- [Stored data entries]
-- ==== Sys2Proof/Machine/Stack.lean ====
section
/-! DEFINITION. The stack commands of class 0xB (R331 to R334): `stend`, `sfold`, `sflush`, the blocks of a tend, and the rounds and
the staging of folds (R66, R398 to R400). -/

set_option Elab.async false

namespace Sys2Proof.Machine

/-! ### Stacks, windows, staging (R398, R400) -/

/-- Module-local base of a home stack (R26, R398). -/
def stackBase (d st : Nat) : Nat := d * 2 ^ 39 + st * 0xC00000000

/-- The registers of a home stack. -/
def Die.stack (x : Die) (st : Nat) : StackRegs := smGet {} x.stackRegs st

/-- TWBASE of a tend window (R398): its reset value where it has not been written. -/
def State.twBase (s : State) (d st w : Nat) : Nat :=
  (smGet (if w = 0 then BitVec.ofNat 64 (stackBase d st) else 0) ((s.die d).stack st).twBase w).toNat

/-- TWLEN of a tend window in 64 KiB units (R398). -/
def State.twLen (s : State) (d st w : Nat) : Nat := smGet (if w = 0 then 786432 else 0) ((s.die d).stack st).twLen w

/-- All ranges lie in one stack of the module: its die and its number (R331). -/
def State.oneStack (s : State) (l : List (Nat × Nat)) : Option (Nat × Nat) :=
  (List.range 16).findSome? fun k =>
    let base := globalOf (s.modId s.iss.die) (stackBase (k / 2) (k % 2))
    if l.all fun r => inside r.1 r.2 base 0xC00000000 then some (k / 2, k % 2) else none

/-- All ranges lie in one enabled tend window of a stack (R400). -/
def State.inWindow (s : State) (d st : Nat) (l : List (Nat × Nat)) : Bool :=
  (List.range 8).any fun w =>
    decide (0 < s.twLen d st w) &&
      l.all fun r => inside r.1 r.2 (globalOf (s.modId d) (s.twBase d st w)) (s.twLen d st w * 65536)

/-- Bytes of staging of a stack: none where the area does not lie in the stack and outside every segment (R398). -/
def State.stagingBytes (s : State) (d st : Nat) : Nat :=
  let x := (s.die d).stack st
  let n := x.fstLen * 65536
  if s.areaFits d x.fstBase.toNat n (stackBase d st) 0xC00000000 then n else 0

/-- The stack of an HBM address. -/
def stackOf (pa : Nat) : Nat × Nat := (paDie pa, paStack pa)

/-- Staging bytes reserved in a stack (FSTUSED, R398). -/
def State.stagingUsed (s : State) (st : Nat × Nat) : Nat :=
  ((s.rounds.filter fun r => stackOf r.id.addr = st).map (·.reserved)).sum

/-- Bytes that a stack engine writes: no line of them is dirty in L2 (R112, R113), and the poison of units written whole is
cleared (R422). -/
def State.stackPut (s : State) (pa n v : Nat) : State :=
  { s with mem := memWrite s.mem pa n v, poison := s.poison.filter fun u => !coversUnit pa n u }

/-! ### Tend (R332) -/

/-- The five arrays of a tend card as segment offsets and lengths: main, its scales, residual, its scales, update. -/
def tendArrays (d : Nat) : List (Int × Int) :=
  let n := field d 343 320
  let u := if field d 347 344 = 5 then 2 else 4
  let iv := fun (b m : Nat) => ((b : Int), (b + m : Int))
  [iv (field d 50 0) (32 * n), iv (field d 114 64) n, iv (field d 178 128) (32 * n), iv (field d 242 192) n,
    iv (field d 306 256) (32 * n * u)]

/-- BAD_CARD of a tend card. -/
def badTendCard (d : Nat) : Bool :=
  decide (field d 511 348 ≠ 0) || decide (field d 319 307 ≠ 0) || decide (field d 255 243 ≠ 0) || decide (field d 191 179 ≠ 0)
    || decide (field d 127 115 ≠ 0) || decide (field d 63 51 ≠ 0) || !(decide (field d 347 344 = 4) || decide (field d 347 344 = 5))
    || decide (field d 343 320 = 0)

/-- Statuses of a stack command whose card is good, for the arrays that it reaches (R306, R331). -/
def State.stackStatus (s : State) (h : Handle) (arrays : List (Int × Int)) (needRead : Bool) : Status :=
  if !s.inBounds h arrays then CStat.badBounds.code
  else if !h.write || (needRead && !h.read) then CStat.badAccess.code
  else if (s.oneStack (arrays.map h.span2)).isNone then CStat.badAddress.code
  else 0

/-- `stend` (R331, R332). -/
def actStend (a : Fin 32) (b : SSrc) (h : Fin 16) (s : State) : Act := do
  let x ← s.srcS b
  let d ← s.readCard x 64
  let hd := s.regH h
  let bad ← s.needHandle hd h.val
  let arrays := tendArrays d
  let phys := arrays.map hd.span2
  let st0 := if bad then CStat.poison.code else if badTendCard d then CStat.badCard.code else s.stackStatus hd arrays true
  let st := if st0 = 0 then
      (match s.oneStack phys with
      | some (k, j) => if s.inWindow k j (phys.take 4) then 0 else CStat.badAddress.code
      | none => CStat.badAddress.code)
    else st0
  let home := (phys.headD (0, 0)).1
  require (decide (st ≠ 0) || s.holdRoom s.me.launch s.iss.die home 1) (waits .hold)
  .ok (s.issueCmd a { Cmd.of .stend d with
    hs := hd, hd := hd, started := true, reads := phys.drop 4, writes := phys.take 4, inHold := s.gangHolds s.me.launch s.iss.die home } st)

/-- `stend` (R331). -/
def execStend (a : Fin 32) (b : SSrc) (h : Fin 16) (s : State) : Host.Outcome State Fault Refusal := resolve s (actStend a b h s)

/-- An MXFP8 block at two offsets: its 32 values (R43). -/
def State.mxBlock8 (s : State) (h : Handle) (codes scale : Int) : List FVal :=
  let sc := s.viewBytes h scale 1
  (List.range 32).map fun (j : Nat) => mx8Lane (s.viewBytes h (codes + j) 1) sc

- [About this task] A single number is needed: the count of lines in the records that include "toNat".

- [Response below] 2